◆ What to produce ◆
Find the line with "([2, 0, 0, 0, 0, 0, 0, 0, 0, 0, 0x01]" in the entries below. Repeat it, every following line, and the line with "[0x54, 0x58, 0x54]⟩⟩", exactly and with nothing added.

◆ Data extract ◆
BEGIN
-- ==== Sys2Proof/Tests/Slice0.lean ====
section
/-! SUPPORT. Tests of the model: what the well-formedness check refuses, words written out from the spec's encodings,
single steps whose results are the vectors of spec 95, and states that meet the premises of the statements. -/

namespace Sys2Proof.Tests

open Sys2Proof Sys2Proof.Machine

set_option Elab.async false

/-! ## States and views -/

/-- The state after an instruction, when there is one. -/
def after (i : Instr) (s : State) : Option State :=
  match exec i s with
  | .next t => some t
  | .fault _ => none
  | .refused _ => none

/-- What an instruction answers. -/
def answers (i : Instr) (s : State) : Option Answer := (after i s).map (·.ret)

/-- What an instruction sends, from a state that has sent nothing. -/
def sends (i : Instr) (s : State) : Option (List (List Byte)) := (after i s).map (·.outTx)

/-- What an instruction logs, from a state that has logged nothing. -/
def logs (i : Instr) (s : State) : Option (List Reason) := (after i s).map (·.outLog)

/-- Disk 0 holds `img`, in slot 0, and the transport is open. -/
def loaded (img : Image) : State :=
  { State.reset with
    trOpen := true, dpSlot := { Slots.empty with slot0 := some 0 }, disks := [(0, img)], nextDisk := 1 }

/-- The start state of most vectors of 95. -/
def blank : State := loaded Image.empty
/-- As `blank`, locked. -/
def locked : State := loaded { Image.empty with lock := true }
/-- 720 sectors, the main ones of 256 bytes. -/
def image256 : Image := ⟨720, .s256, false, []⟩
/-- `image256` in slot 0. -/
def wide : State := loaded image256
/-- As `blank`, with a write to a sector pending. -/
def armed (sel : Byte) (sec : BitVec 16) : State := { blank with dpWp := some ⟨sel, sec⟩ }
/-- In the middle of a frame of `n` payload bytes, the last byte at time 0. -/
def inFrame (n : Byte) (left : BitVec 9) (buf : List Byte) : State :=
  { blank with fePhase := .accum, feN := n, feRemaining := left, feBuf := buf, feLastRx := some 0 }
/-- A complete code is due at 500. -/
def waiting : State := { blank with dpDeferred := [⟨500, [0x43]⟩] }
/-- The block built with variant B. -/
def variantB : State := { blank with params := { Params.standard with variant := .B } }
/-- The block built with the degenerate length byte. -/
def degenerate : State := { blank with params := { Params.standard with len255Degenerate := true } }
/-- Slot 0 names a disk that is not there: no run reaches this. -/
def dead : State := { blank with disks := [] }
/-- An event is pending. -/
def asked (i : Input) : State := { blank with inputs := [i] }

/-- Sector 360 of image F (95 section 6). -/
def vtocF : List Byte :=
  [0x02, 0xC3, 0x02, 0xC0, 0x02, 0, 0, 0, 0, 0, 0x01] ++ List.replicate 44 0xFF ++ [0x00, 0x7F] ++
    List.replicate 43 0xFF ++ List.replicate 28 0
/-- Entry 0 of image F. -/
def entryF : List Byte := [0x42, 3, 0, 4, 0, 0x41, 0x20, 0x20, 0x20, 0x20, 0x20, 0x20, 0x20, 0x54, 0x58, 0x54]
/-- Bytes `from` on of the content `c` of image F. -/
def content (first count : Nat) : List Byte := (List.range count).map fun k => BitVec.ofNat 8 ((first + k) % 251)
/-- Image F (95 section 6), with the given number of sectors. -/
def imageF (count : Nat) : Image :=
  let img : Image := ⟨count, .s128, false, []⟩
  ((((img.put 360 vtocF).put 361 (entryF ++ List.replicate 112 0)).put 4 (content 0 125 ++ [0x00, 0x05, 0x7D])).put 5
    (content 125 125 ++ [0x00, 0x06, 0x7D])).put 6 (content 250 50 ++ List.replicate 75 0 ++ [0x00, 0x00, 0x32])
/-- Image F in slot 0. -/
def diskF : State := loaded (imageF 720)
/-- Image G (95 section 6) in slot 0. -/
def diskG : State :=
  loaded ((imageF 1040).put 1024
    (List.replicate 84 0 ++ [0x7F] ++ List.replicate 37 0xFF ++ [0x2F, 0x01] ++ List.replicate 4 0))
/-- A DOS 2 disk of 369 sectors with few bytes: entry 0 of image F, and a file of two sectors, 4 and 7, as in F9 to F13
with shorter contents. -/
def small (tail4 tail7 : List Byte) : State :=
  let img : Image := ⟨369, .s128, false, []⟩
  loaded ((((img.put 360 (2 :: List.replicate 127 0)).put 361 (entryF ++ List.replicate 112 0)).put 4
    ([0x48, 0x45] ++ List.replicate 123 0 ++ tail4)).put 7 ([0x4C] ++ List.replicate 124 0 ++ tail7))
/-- A DOS 2 disk with three bitmap bytes: two of sector 360, and one of sector 1024 where that exists. -/
def bits (count : Nat) : State :=
  let img : Image := (⟨count, .s128, false, []⟩ : Image).put 360
    ([2, 0, 0, 0, 0, 0, 0, 0, 0, 0, 0x01] ++ List.replicate 45 0 ++ [0x7F] ++ List.replicate 71 0)
  loaded (if count < 1024 then img else img.put 1024 (List.replicate 84 0 ++ [0x7F] ++ List.replicate 43 0))
/-- The entry of 95 F2. -/
def aTxt : DirEntry :=
  ⟨0, ⟨0x42, 3, 4, [0x41, 0x20, 0x20, 0x20, 0x20, 0x20, 0x20, 0x20], [0x54, 0x58, 0x54]⟩⟩
/-- `H(p, S)` of 95 section 5, with both fields below 256 or `S` a multiple of 256. -/
def header (p lo hi : Byte) : List Byte := [0x96, 0x02, p, 0, lo, hi] ++ List.replicate 10 0

/-! ## Well-formedness: a term that each check refuses -/

theorem test_illFormed_frameIn : (Instr.frameIn (List.replicate 256 0) 0 0).wellFormed = false := by
  decide +kernel
theorem test_illFormed_writeDataFrame : (Instr.writeDataFrame (List.replicate 127 0) 0 0).wellFormed = false := by
  decide +kernel
theorem test_illFormed_replyDataA : (Instr.replyDataA (List.replicate 256 0)).wellFormed = false := by
  decide +kernel
theorem test_illFormed_replyDataB : (Instr.replyDataB (List.replicate 256 0)).wellFormed = false := by
  decide +kernel
theorem test_illFormed_cmdRChunk : (Instr.cmdRChunk 0x31 1 0xFF).wellFormed = false := by
  decide +kernel
theorem test_illFormed_writeData : (Instr.writeData (List.replicate 256 0) 0).wellFormed = false := by
  decide +kernel
theorem test_illFormed_other : (Instr.other 0x53).wellFormed = false := by
  decide +kernel
theorem test_illFormed_emptyOrShort : (Instr.emptyOrShort [0x53, 0x31]).wellFormed = false := by
  decide +kernel
theorem test_illFormed_dirEntryStruct :
    (Instr.dirEntryStruct ⟨0, 0, 0, List.replicate 7 0, List.replicate 3 0⟩).wellFormed = false := by
  decide +kernel
theorem test_illFormed_vtocStruct :
    (Instr.vtocStruct ⟨2, [0, 0], 0, List.replicate 5 0, List.replicate 89 0⟩).wellFormed = false := by
  decide +kernel
theorem test_illFormed_vtoc2Struct :
    (Instr.vtoc2Struct ⟨List.replicate 84 0, List.replicate 37 0, 0⟩).wellFormed = false := by
  decide +kernel
theorem test_illFormed_dispatch : (Instr.dispatch (List.replicate 256 0) 0).wellFormed = false := by
  decide +kernel
theorem test_illFormed_decodeCommand : (Instr.decodeCommand (List.replicate 256 0) 0).wellFormed = false := by
  decide +kernel
/-- A zero cell, a descending list, a cell past the last sector: none is canonical (log 9). -/
theorem test_illFormed_encodeImage :
    (Instr.encodeImage ⟨1, .s128, false, [(0, 0)]⟩).wellFormed = false ∧
    (Instr.encodeImage ⟨1, .s128, false, [(1, 1), (0, 1)]⟩).wellFormed = false ∧
    (Instr.encodeImage ⟨1, .s128, false, [(128, 1)]⟩).wellFormed = false ∧
    (Instr.encodeImage ⟨1, .s128, false, [(127, 1)]⟩).wellFormed = true := by
  decide +kernel
theorem test_illFormed_entryKind :
    (Instr.entryKind ⟨0, ⟨0, 0, 0, List.replicate 8 0, List.replicate 2 0⟩⟩).wellFormed = false := by
  decide +kernel
theorem test_illFormed_entryName :
    (Instr.entryName ⟨0, ⟨0, 0, 0, List.replicate 9 0, List.replicate 3 0⟩⟩).wellFormed = false := by
  decide +kernel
END
◆ Answer space ◆
    ([2, 0, 0, 0, 0, 0, 0, 0, 0, 0, 0x01] ++ List.replicate 45 0 ++ [0x7F] ++ List.replicate 71 0)
  loaded (if count < 1024 then img else img.put 1024 (List.replicate 84 0 ++ [0x7F] ++ List.replicate 43 0))
/-- The entry of 95 F2. -/
def aTxt : DirEntry :=
  ⟨0, ⟨0x42, 3, 4, [0x41, 0x20, 0x20, 0x20, 0x20, 0x20, 0x20, 0x20], [0x54, 0x58, 0x54]⟩⟩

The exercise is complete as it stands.